▶ _Exercise_
Scan the entries for lines with the word "setTank", then copy those lines.

(Dataset entries)
++++++

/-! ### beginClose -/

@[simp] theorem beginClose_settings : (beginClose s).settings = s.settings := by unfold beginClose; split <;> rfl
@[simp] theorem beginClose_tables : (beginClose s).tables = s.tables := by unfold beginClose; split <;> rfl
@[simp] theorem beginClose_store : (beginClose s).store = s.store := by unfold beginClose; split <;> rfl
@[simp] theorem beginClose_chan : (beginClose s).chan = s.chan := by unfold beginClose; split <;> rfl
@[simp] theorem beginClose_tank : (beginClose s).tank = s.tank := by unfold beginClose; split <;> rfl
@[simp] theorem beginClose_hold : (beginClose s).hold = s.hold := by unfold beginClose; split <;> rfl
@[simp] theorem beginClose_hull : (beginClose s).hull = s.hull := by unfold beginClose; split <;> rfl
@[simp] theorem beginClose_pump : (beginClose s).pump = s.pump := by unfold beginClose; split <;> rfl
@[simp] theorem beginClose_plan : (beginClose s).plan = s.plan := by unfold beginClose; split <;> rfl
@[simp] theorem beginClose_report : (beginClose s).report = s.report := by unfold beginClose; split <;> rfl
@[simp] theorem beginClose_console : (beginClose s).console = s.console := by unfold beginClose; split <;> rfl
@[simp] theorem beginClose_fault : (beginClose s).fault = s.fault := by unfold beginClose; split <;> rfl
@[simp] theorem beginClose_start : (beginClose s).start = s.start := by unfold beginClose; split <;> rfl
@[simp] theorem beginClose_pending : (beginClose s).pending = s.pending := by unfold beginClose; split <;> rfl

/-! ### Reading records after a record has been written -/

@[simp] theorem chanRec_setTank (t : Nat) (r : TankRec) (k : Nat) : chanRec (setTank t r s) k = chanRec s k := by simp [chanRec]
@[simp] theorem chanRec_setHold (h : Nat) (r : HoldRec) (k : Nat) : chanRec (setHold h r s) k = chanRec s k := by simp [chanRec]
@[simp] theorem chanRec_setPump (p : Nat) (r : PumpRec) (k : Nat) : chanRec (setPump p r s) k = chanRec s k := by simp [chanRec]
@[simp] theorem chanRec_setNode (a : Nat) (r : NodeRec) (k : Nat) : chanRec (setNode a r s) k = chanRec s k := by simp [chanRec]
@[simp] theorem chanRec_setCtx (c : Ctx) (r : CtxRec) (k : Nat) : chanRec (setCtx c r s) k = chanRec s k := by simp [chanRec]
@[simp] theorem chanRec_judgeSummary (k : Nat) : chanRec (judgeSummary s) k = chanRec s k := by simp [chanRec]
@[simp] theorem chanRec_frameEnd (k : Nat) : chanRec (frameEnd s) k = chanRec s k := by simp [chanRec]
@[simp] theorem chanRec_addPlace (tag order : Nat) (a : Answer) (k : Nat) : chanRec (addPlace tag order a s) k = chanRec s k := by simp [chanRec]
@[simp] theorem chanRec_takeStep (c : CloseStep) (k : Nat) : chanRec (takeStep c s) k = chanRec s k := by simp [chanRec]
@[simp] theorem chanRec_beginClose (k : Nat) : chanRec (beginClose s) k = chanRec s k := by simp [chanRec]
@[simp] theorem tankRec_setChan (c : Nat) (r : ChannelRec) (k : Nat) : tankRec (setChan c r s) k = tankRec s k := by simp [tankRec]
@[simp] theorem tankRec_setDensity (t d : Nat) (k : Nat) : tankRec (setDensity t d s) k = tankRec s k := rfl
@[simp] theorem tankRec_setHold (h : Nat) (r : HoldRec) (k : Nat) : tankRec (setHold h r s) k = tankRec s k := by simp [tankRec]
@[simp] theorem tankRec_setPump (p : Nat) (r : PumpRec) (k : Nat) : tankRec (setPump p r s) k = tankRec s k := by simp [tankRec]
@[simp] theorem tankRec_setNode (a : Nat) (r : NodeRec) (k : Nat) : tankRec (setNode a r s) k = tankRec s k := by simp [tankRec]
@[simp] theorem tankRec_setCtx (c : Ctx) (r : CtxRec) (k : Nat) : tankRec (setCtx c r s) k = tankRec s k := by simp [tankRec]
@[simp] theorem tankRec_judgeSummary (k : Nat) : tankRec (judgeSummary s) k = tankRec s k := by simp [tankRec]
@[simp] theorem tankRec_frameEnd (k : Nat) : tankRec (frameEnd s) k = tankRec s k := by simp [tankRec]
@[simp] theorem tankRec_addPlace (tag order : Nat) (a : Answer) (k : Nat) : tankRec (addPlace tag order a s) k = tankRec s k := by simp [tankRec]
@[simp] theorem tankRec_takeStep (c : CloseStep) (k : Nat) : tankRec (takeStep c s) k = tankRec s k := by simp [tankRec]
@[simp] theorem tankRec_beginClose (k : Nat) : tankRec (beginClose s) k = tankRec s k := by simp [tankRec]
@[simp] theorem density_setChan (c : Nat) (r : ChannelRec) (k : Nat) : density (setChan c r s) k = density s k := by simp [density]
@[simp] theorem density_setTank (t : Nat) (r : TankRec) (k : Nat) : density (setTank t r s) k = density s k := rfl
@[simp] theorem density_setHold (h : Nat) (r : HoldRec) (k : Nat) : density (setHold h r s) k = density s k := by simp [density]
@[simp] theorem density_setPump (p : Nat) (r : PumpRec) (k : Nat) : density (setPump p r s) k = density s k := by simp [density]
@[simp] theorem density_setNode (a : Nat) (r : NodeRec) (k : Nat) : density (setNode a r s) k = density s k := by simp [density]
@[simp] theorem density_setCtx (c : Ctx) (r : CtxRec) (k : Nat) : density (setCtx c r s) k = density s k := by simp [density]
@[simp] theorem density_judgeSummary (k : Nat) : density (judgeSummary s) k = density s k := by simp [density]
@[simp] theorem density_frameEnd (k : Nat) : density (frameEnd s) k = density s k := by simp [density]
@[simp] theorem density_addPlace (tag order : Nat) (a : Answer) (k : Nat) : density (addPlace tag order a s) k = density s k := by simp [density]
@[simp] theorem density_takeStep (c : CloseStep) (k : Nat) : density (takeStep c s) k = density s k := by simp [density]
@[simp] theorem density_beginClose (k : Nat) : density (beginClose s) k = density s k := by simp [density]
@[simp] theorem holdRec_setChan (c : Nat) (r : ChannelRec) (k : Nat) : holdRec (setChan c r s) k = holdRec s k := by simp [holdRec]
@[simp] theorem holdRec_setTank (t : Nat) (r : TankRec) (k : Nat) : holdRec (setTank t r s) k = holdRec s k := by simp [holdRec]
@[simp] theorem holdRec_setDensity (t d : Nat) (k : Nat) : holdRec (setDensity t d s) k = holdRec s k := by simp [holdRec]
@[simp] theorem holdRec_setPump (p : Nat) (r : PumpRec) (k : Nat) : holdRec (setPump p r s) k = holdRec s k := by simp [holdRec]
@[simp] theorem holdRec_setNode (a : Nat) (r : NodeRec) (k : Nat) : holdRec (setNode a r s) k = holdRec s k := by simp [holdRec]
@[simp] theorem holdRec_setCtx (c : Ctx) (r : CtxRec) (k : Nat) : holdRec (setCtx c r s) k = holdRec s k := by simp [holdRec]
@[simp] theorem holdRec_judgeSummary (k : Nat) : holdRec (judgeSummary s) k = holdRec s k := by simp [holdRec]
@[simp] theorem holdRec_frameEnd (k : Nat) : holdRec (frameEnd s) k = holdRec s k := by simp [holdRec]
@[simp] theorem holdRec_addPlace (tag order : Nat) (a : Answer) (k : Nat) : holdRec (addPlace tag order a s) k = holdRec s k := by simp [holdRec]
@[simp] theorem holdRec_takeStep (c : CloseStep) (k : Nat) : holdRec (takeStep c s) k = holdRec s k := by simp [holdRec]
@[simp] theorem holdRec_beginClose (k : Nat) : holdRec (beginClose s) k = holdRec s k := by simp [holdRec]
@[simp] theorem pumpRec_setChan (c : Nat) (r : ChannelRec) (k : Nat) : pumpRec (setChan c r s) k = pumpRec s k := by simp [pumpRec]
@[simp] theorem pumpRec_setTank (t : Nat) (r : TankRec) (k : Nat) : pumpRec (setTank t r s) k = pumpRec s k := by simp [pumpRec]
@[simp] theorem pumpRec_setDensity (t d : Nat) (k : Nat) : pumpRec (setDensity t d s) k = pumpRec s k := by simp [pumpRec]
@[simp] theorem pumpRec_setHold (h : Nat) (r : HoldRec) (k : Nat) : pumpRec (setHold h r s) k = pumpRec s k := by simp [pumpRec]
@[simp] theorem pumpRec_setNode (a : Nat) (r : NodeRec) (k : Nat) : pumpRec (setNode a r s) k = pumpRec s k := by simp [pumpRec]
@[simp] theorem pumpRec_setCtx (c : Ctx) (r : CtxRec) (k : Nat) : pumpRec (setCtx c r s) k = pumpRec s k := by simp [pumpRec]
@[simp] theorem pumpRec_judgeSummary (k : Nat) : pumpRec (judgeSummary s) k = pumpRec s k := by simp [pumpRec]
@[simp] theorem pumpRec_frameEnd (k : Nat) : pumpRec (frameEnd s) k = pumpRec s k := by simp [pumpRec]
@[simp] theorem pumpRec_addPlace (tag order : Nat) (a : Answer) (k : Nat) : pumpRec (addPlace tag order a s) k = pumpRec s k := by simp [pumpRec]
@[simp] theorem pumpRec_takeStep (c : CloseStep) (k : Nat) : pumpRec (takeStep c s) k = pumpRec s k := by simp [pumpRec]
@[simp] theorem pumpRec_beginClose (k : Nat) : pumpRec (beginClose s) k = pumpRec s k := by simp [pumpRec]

++++++

▶ _Answer_
@[simp] theorem chanRec_setTank (t : Nat) (r : TankRec) (k : Nat) : chanRec (setTank t r s) k = chanRec s k := by simp [chanRec]
@[simp] theorem density_setTank (t : Nat) (r : TankRec) (k : Nat) : density (setTank t r s) k = density s k := rfl
@[simp] theorem holdRec_setTank (t : Nat) (r : TankRec) (k : Nat) : holdRec (setTank t r s) k = holdRec s k := by simp [holdRec]
@[simp] theorem pumpRec_setTank (t : Nat) (r : TankRec) (k : Nat) : pumpRec (setTank t r s) k = pumpRec s k := by simp [pumpRec]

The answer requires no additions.